___ Extracted entries
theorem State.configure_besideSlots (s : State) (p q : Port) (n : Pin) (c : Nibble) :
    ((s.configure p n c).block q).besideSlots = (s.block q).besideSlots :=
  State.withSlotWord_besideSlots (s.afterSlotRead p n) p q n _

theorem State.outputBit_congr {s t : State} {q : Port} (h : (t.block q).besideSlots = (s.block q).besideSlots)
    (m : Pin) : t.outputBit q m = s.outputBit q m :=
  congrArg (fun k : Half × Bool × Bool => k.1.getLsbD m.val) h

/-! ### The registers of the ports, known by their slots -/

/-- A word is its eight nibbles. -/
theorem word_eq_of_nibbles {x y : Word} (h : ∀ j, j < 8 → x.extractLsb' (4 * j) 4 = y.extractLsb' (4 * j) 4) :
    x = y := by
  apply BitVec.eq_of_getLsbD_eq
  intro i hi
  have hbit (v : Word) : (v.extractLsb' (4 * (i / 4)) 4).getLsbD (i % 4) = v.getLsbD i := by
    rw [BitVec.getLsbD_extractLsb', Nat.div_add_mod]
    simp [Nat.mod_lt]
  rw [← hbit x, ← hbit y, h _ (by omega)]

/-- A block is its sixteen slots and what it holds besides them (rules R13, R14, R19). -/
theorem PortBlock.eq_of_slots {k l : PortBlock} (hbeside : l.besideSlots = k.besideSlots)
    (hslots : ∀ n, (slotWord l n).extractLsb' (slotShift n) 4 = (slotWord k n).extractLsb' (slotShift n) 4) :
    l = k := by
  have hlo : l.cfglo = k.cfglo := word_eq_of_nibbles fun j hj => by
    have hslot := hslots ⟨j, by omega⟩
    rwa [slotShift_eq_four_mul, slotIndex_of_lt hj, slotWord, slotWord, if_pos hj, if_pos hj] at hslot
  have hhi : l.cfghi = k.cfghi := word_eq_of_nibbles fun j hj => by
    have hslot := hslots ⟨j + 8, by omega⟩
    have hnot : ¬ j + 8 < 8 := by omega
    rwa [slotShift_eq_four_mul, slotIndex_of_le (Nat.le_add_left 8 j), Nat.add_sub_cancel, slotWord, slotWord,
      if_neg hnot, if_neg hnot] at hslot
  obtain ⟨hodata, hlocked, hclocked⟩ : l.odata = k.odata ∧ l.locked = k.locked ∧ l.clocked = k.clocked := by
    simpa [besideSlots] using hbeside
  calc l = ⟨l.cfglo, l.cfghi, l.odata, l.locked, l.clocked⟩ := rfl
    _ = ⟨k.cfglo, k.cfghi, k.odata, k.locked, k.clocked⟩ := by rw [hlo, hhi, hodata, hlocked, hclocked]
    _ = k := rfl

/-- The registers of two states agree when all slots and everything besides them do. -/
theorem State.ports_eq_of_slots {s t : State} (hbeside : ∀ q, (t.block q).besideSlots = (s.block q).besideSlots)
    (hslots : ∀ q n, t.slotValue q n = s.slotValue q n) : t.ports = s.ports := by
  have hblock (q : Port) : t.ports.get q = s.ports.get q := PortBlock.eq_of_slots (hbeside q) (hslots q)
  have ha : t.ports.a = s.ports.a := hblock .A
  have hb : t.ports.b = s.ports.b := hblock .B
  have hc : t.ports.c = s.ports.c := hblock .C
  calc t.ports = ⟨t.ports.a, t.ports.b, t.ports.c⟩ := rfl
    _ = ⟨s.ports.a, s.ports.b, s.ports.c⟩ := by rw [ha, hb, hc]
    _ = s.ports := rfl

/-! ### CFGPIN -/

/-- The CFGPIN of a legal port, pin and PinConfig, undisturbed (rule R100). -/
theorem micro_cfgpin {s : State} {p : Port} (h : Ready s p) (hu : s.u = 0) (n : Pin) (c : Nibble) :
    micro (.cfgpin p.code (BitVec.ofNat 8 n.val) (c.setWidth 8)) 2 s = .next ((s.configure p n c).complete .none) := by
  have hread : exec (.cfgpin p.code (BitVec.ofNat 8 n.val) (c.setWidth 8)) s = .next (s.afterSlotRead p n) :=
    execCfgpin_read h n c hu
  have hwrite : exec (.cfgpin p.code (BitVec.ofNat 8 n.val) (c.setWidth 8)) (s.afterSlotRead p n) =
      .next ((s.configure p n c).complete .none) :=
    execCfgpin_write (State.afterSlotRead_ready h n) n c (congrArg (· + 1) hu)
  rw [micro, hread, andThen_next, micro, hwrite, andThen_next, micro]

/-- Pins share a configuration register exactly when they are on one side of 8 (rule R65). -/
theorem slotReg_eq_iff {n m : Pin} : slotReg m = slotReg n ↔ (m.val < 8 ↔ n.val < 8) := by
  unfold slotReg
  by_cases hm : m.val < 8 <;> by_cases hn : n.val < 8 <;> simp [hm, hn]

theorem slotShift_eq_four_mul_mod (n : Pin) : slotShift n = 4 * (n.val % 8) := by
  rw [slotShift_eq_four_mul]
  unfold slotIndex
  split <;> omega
______
■ Task brief:
Would you please copy exactly the part of the entries above that begins at the line containing "simpa [besideSlots] using hbeside" and ends at the line containing "(h : Ready s", both lines included?

■ Answer to this exercise:
    simpa [besideSlots] using hbeside
  calc l = ⟨l.cfglo, l.cfghi, l.odata, l.locked, l.clocked⟩ := rfl
    _ = ⟨k.cfglo, k.cfghi, k.odata, k.locked, k.clocked⟩ := by rw [hlo, hhi, hodata, hlocked, hclocked]
    _ = k := rfl

/-- The registers of two states agree when all slots and everything besides them do. -/
theorem State.ports_eq_of_slots {s t : State} (hbeside : ∀ q, (t.block q).besideSlots = (s.block q).besideSlots)
    (hslots : ∀ q n, t.slotValue q n = s.slotValue q n) : t.ports = s.ports := by
  have hblock (q : Port) : t.ports.get q = s.ports.get q := PortBlock.eq_of_slots (hbeside q) (hslots q)
  have ha : t.ports.a = s.ports.a := hblock .A
  have hb : t.ports.b = s.ports.b := hblock .B
  have hc : t.ports.c = s.ports.c := hblock .C
  calc t.ports = ⟨t.ports.a, t.ports.b, t.ports.c⟩ := rfl
    _ = ⟨s.ports.a, s.ports.b, s.ports.c⟩ := by rw [ha, hb, hc]
    _ = s.ports := rfl

/-! ### CFGPIN -/

/-- The CFGPIN of a legal port, pin and PinConfig, undisturbed (rule R100). -/
theorem micro_cfgpin {s : State} {p : Port} (h : Ready s p) (hu : s.u = 0) (n : Pin) (c : Nibble) :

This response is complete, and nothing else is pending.